‘Don’t panic’ universities advise students in China coronavirus lockdown
- Hundreds of international students remain on Wuhan’s campuses as the city struggles to contain the deadly virus
- Most are staying in their dorms and waiting for news but rumours of food shortages on campus are ‘untrue’

For Wuhan’s several thousand international students, the Lunar New Year is tense, despite one university telling them: “Please don’t panic.”
While most have returned to their home countries for the break, those left on Wuhan’s empty university campuses – estimated to number in the hundreds – have shut themselves in their bedrooms where they navigate between the latest rumours and the concerns of their relatives.

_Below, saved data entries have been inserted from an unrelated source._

-- ==== Sys2Proof/Machine/Ops.lean ====
section
/-! DEFINITION. The named operations over the state: the motion memory, the per-master and per-slot
tables, cause sets, the statistics counters, the fault report queue and the answer to a request. -/

namespace Sys2Proof.Machine

/-! ### One value for each master -/

def PerMid.get {α : Type} (t : PerMid α) : Mid → α
  | .processor => t.processor
  | .driveLink => t.driveLink
  | .auxiliary => t.auxiliary
  | .service => t.service

def PerMid.set {α : Type} (t : PerMid α) (m : Mid) (x : α) : PerMid α :=
  match m with
  | .processor => { t with processor := x }
  | .driveLink => { t with driveLink := x }
  | .auxiliary => { t with auxiliary := x }
  | .service => { t with service := x }

/-- The number of a master. -/
def midNumber : Mid → Nat
  | .processor => 0
  | .driveLink => 1
  | .auxiliary => 2
  | .service => 3

/-- The masters in the order of their numbers. -/
def allMids : List Mid := [.processor, .driveLink, .auxiliary, .service]

/-! ### Words and bytes -/

/-- Bits `hi` to `lo` of a word, as a number (R173). -/
def bitField (w : Word) (hi lo : Nat) : Nat := w.toNat / 2 ^ lo % 2 ^ (hi + 1 - lo)

/-- Byte lane n of a word: bits 8n+7 to 8n. -/
def byteOf (w : Word) (lane : Nat) : Byte := w.extractLsb' (8 * lane) 8

/-- A word from its four byte lanes, lane 0 first. -/
def wordOf (b0 b1 b2 b3 : Byte) : Word := b3 ++ b2 ++ b1 ++ b0

/-- The enabled bytes of `new` over the other bytes of `old` (R3, R18). -/
def mergeBytes (old new : Word) (enables : ByteEnables) : Word :=
  let lane (n : Nat) : Byte := if enables.getLsbD n then byteOf new n else byteOf old n
  wordOf (lane 0) (lane 1) (lane 2) (lane 3)

/-- A signed value in its 32-bit word; a value that does not fit is free (log entry 18). -/
def signedWord (v : Int) : Word :=
  if -2147483648 ≤ v ∧ v ≤ 2147483647 then BitVec.ofInt 32 v else Config.unstatedWord v

/-- An unsigned value in its 32-bit word; a value that does not fit is free (log entry 18). -/
def unsignedWord (v : Nat) : Word :=
  if v < 4294967296 then BitVec.ofNat 32 v else Config.unstatedWord v

/-- The address of a word by its number. -/
def addrOf (n : Nat) : Addr := BitVec.ofNat 22 n

/-! ### The motion memory -/

/-- The canonical form: addresses strictly rising, and no entry equal to what an unlisted address
reads as, so that equal memories are equal lists. -/
abbrev Memory.wf (m : List Host.Cell) : Prop :=
  m.Pairwise (fun x y => x.1 < y.1) ∧ ∀ c ∈ m, c.2 ≠ Config.unlistedByte

/-- One byte of memory. -/
def Memory.read : List Host.Cell → Nat → Byte
  | [], _ => Config.unlistedByte
  | (k, b) :: rest, a => if k = a then b else Memory.read rest a

/-- A list with `b` at `a` in front, unless unlisted addresses read as `b` already. -/
def Memory.consByte (a : Nat) (b : Byte) (rest : List Host.Cell) : List Host.Cell :=
  if b = Config.unlistedByte then rest else (a, b) :: rest

/-- Memory with one byte written, in canonical form. -/
def Memory.write : List Host.Cell → Nat → Byte → List Host.Cell
  | [], a, b => Memory.consByte a b []
  | (k, c) :: rest, a, b =>
    if a < k then Memory.consByte a b ((k, c) :: rest)
    else if a = k then Memory.consByte a b rest
    else (k, c) :: Memory.write rest a b

/-- The byte address of lane n of a word (log entry 2). -/
def laneAddr (a : Addr) (lane : Nat) : Nat := 4 * a.toNat + lane

/-- The word at a word address. -/
def Memory.readWord (m : List Host.Cell) (a : Addr) : Word :=
  wordOf (Memory.read m (laneAddr a 0)) (Memory.read m (laneAddr a 1))
    (Memory.read m (laneAddr a 2)) (Memory.read m (laneAddr a 3))

/-- One byte lane of a word write. -/
def Memory.writeLane (a : Addr) (data : Word) (enables : ByteEnables) (lane : Nat)
    (m : List Host.Cell) : List Host.Cell :=
  if enables.getLsbD lane then Memory.write m (laneAddr a lane) (byteOf data lane) else m

/-- Memory with the enabled bytes of one word written (R3). -/
def Memory.writeWord (m : List Host.Cell) (a : Addr) (data : Word) (enables : ByteEnables) :
    List Host.Cell :=
  Memory.writeLane a data enables 3 (Memory.writeLane a data enables 2
    (Memory.writeLane a data enables 1 (Memory.writeLane a data enables 0 m)))

/-! ### Cause sets -/

def HoistCauses.has (x : HoistCauses) : HoistCause → Bool
  | .overload => x.overload
  | .slack => x.slack
  | .follow => x.follow
  | .limitOverrun => x.limitOverrun
  | .driveFault => x.driveFault
  | .stateMismatch => x.stateMismatch
  | .statusLost => x.statusLost
  | .confirmTimeout => x.confirmTimeout

/-- The set with a cause in it, or out of it. -/
def HoistCauses.put (x : HoistCauses) (c : HoistCause) (b : Bool) : HoistCauses :=
  match c with
  | .overload => { x with overload := b }
  | .slack => { x with slack := b }
  | .follow => { x with follow := b }
  | .limitOverrun => { x with limitOverrun := b }
  | .driveFault => { x with driveFault := b }
  | .stateMismatch => { x with stateMismatch := b }
  | .statusLost => { x with statusLost := b }
  | .confirmTimeout => { x with confirmTimeout := b }

/-- The hoist causes in the order of their bits (R173). -/
def allHoistCauses : List HoistCause :=
  [.overload, .slack, .follow, .limitOverrun, .driveFault, .stateMismatch, .statusLost,
    .confirmTimeout]

def HoistCauses.isEmpty (x : HoistCauses) : Bool := x = HoistCauses.empty

def HoistCauses.count (x : HoistCauses) : Nat := allHoistCauses.countP x.has

def GroupCauses.has (x : GroupCauses) : GroupCause → Bool
  | .spread => x.spread
  | .memberFault => x.memberFault

def GroupCauses.add (x : GroupCauses) : GroupCause → GroupCauses
  | .spread => { x with spread := true }
  | .memberFault => { x with memberFault := true }

def GroupCauses.count (x : GroupCauses) : Nat := x.spread.toNat + x.memberFault.toNat

def HaltCauses.has (x : HaltCauses) : HaltCause → Bool
  | .stopOpened => x.stopOpened
  | .stopDiscrepancy => x.stopDiscrepancy
  | .overloadBypass => x.overloadBypass

def HaltCauses.add (x : HaltCauses) : HaltCause → HaltCauses
  | .stopOpened => { x with stopOpened := true }
  | .stopDiscrepancy => { x with stopDiscrepancy := true }
  | .overloadBypass => { x with overloadBypass := true }

/-! ### Hoist and group records -/

/-- The slots in order. -/
def allSlots : List Slot := List.finRange 128

/-- The group numbers in order. -/
def allGroups : List GroupNo := List.finRange 32

/-- The queues in order. -/
def allQueues : List QueueNo := List.finRange 8

/-- The record of a slot, if a hoist is present there. -/
def State.hoist (s : State) (slot : Slot) : Option Hoist := s.hoists[slot]

/-- A slot with a hoist record (R44). -/
def State.present (s : State) (slot : Slot) : Bool := (s.hoist slot).isSome

/-- The present hoists in slot order. -/
def State.presentSlots (s : State) : List Slot := allSlots.filter s.present

/-- The state with a slot's record changed; an absent slot stays absent. -/
def State.updateHoist (s : State) (slot : Slot) (f : Hoist → Hoist) : State :=
  match s.hoist slot with
  | none => s
  | some h => { s with hoists := s.hoists.set slot.val (some (f h)) slot.isLt }

/-- The record of a group, if it is in use. -/
def State.group (s : State) (g : GroupNo) : Option TrussGroup := s.groups[g]

/-- The state with a group's record changed; a group not in use stays so. -/
def State.updateGroup (s : State) (g : GroupNo) (f : TrussGroup → TrussGroup) : State :=
  match s.group g with
  | none => s
  | some r => { s with groups := s.groups.set g.val (some (f r)) g.isLt }

/-- Whether a slot has a record with a non-empty fault cause set. -/
def State.faulted (s : State) (slot : Slot) : Bool :=
  match s.hoist slot with
  | none => false
  | some h => !h.causes.isEmpty

/-- Whether a group is in use and HELD. -/
def State.groupHeld (s : State) (g : GroupNo) : Bool :=
  match s.group g with
  | none => false
  | some r => r.state = .held

/-- The members of a group, in member-list order. -/
def State.members (s : State) (g : GroupNo) : List Slot :=
  match s.group g with
  | none => []
  | some r => r.members

/-- The pacing queue by its number. -/
def State.queue (s : State) (q : QueueNo) : PacingQueue := s.pacer.queues[q]

/-- The state with one pacing queue changed. -/
def State.updateQueue (s : State) (q : QueueNo) (f : PacingQueue → PacingQueue) : State :=
  { s with pacer := { s.pacer with queues := s.pacer.queues.set q.val (f (s.queue q)) q.isLt } }

/-- Do `f` at each element of a list in order. -/
def forEach {α : Type} (f : α → State → State) : List α → State → State
  | [], s => s
  | x :: xs, s => forEach f xs (f x s)

/-! ### Statistics counters (R130, R171) -/

/-- A counter, by its word in the statistics block less 2 (R173). -/
inductive Counter
  | batchesWritten
  | budgetExhaustions
  | frameOverruns
  | goalsAccepted
  | goalsRefused
  | arrivalsTaken
  | arrivalsRefused
  | recordsWritten
  | servicesGranted (queue : QueueNo)
  | servicesMissed (queue : QueueNo)
  | paceReleased (queue : QueueNo)
  deriving DecidableEq, Repr

/-- The counter's place: word 2 of the statistics block is place 0. -/
def counterIndex : Counter → Fin 32
  | .batchesWritten => 0
  | .budgetExhaustions => 1
  | .frameOverruns => 2
  | .goalsAccepted => 3
  | .goalsRefused => 4
  | .arrivalsTaken => 5
  | .arrivalsRefused => 6
  | .recordsWritten => 7
  | .servicesGranted q => ⟨8 + 3 * q.val, by omega⟩
  | .servicesMissed q => ⟨9 + 3 * q.val, by omega⟩
  | .paceReleased q => ⟨10 + 3 * q.val, by omega⟩

/-- Raise a counter by 1, wrapping (R168). -/
def State.count (s : State) (c : Counter) : State :=
  let i := counterIndex c
  { s with report := { s.report with
      counters := s.report.counters.set i.val (s.report.counters[i] + 1) i.isLt } }

/-! ### The fault report queue (R168) -/

/-- The gate modes in which a configuration is installed. -/
def GateMode.installed : GateMode → Bool
  | .unconfigured => false
  | .loading => false
  | .guard => true
  | .bypass => true

/-- A fault record handed to the Report Writer: it joins the queue, is counted as dropped when the
queue is full, or is discarded in UNCONFIGURED and LOADING. -/
def State.raise (s : State) (r : FaultRecord) : State :=
  if s.loader.gate.installed then
    if s.report.queue.length < Config.reportQueueDepth then
      { s with report := { s.report with queue := s.report.queue ++ [r] } }
    else
      { s with report := { s.report with
          dropped := min (s.report.dropped + 1) Config.droppedTop } }
  else s

/-- A notice. -/
def State.notice (s : State) (code : NoticeCode) (subject : Option Nat) (a b : Word) : State :=
  s.raise ⟨.notice code, subject, a, b⟩

/-- Queue a REPORTS_DROPPED marker where records were dropped and the queue has room. -/
def State.queueMarker (s : State) : State :=
  if s.loader.gate.installed ∧ 0 < s.report.dropped ∧
      s.report.queue.length < Config.reportQueueDepth then
    { s with report := { s.report with
        queue := s.report.queue ++
          [⟨.notice .reportsDropped, none, unsignedWord s.report.dropped, s.report.frameCount⟩]
        dropped := 0 } }
  else s

/-! ### Answers to requests (R166) -/

/-- An owner ends the request in hand. The result words are dirty even when their values are
unchanged. -/
def State.answer (s : State) (result : ResultCode) (detail : Word) : State :=
  { s with
    requests := {
      state := match s.requests.state with
        | .inHand r => .answered r
        | other => other
      result := result
      detail := detail }
    report := { s.report with dirty := (s.report.dirty.set 0 true).set 1 true } }

end Sys2Proof.Machine
end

Those who had already left the city – in lockdown since Thursday because of China’s infectious coronavirus – are weighing up whether to return when classes resume.
Authorities in Wuhan on Thursday cancelled buses, flights and trains in and out of the city as they battled to contain the spread of the deadly virus over the new year holiday this weekend, traditionally a time of mass travel.
Wuhan’s population of 11 million includes several thousand foreign students, attracted by generous state scholarships and the strong reputation in science subjects held by several of its universities.
But the grounds of Wuhan University, a sprawling lakeside campus with about 2,000 international students, were already largely deserted after most of them, along with the university’s 50,000 Chinese students, headed home at the end of term earlier this month.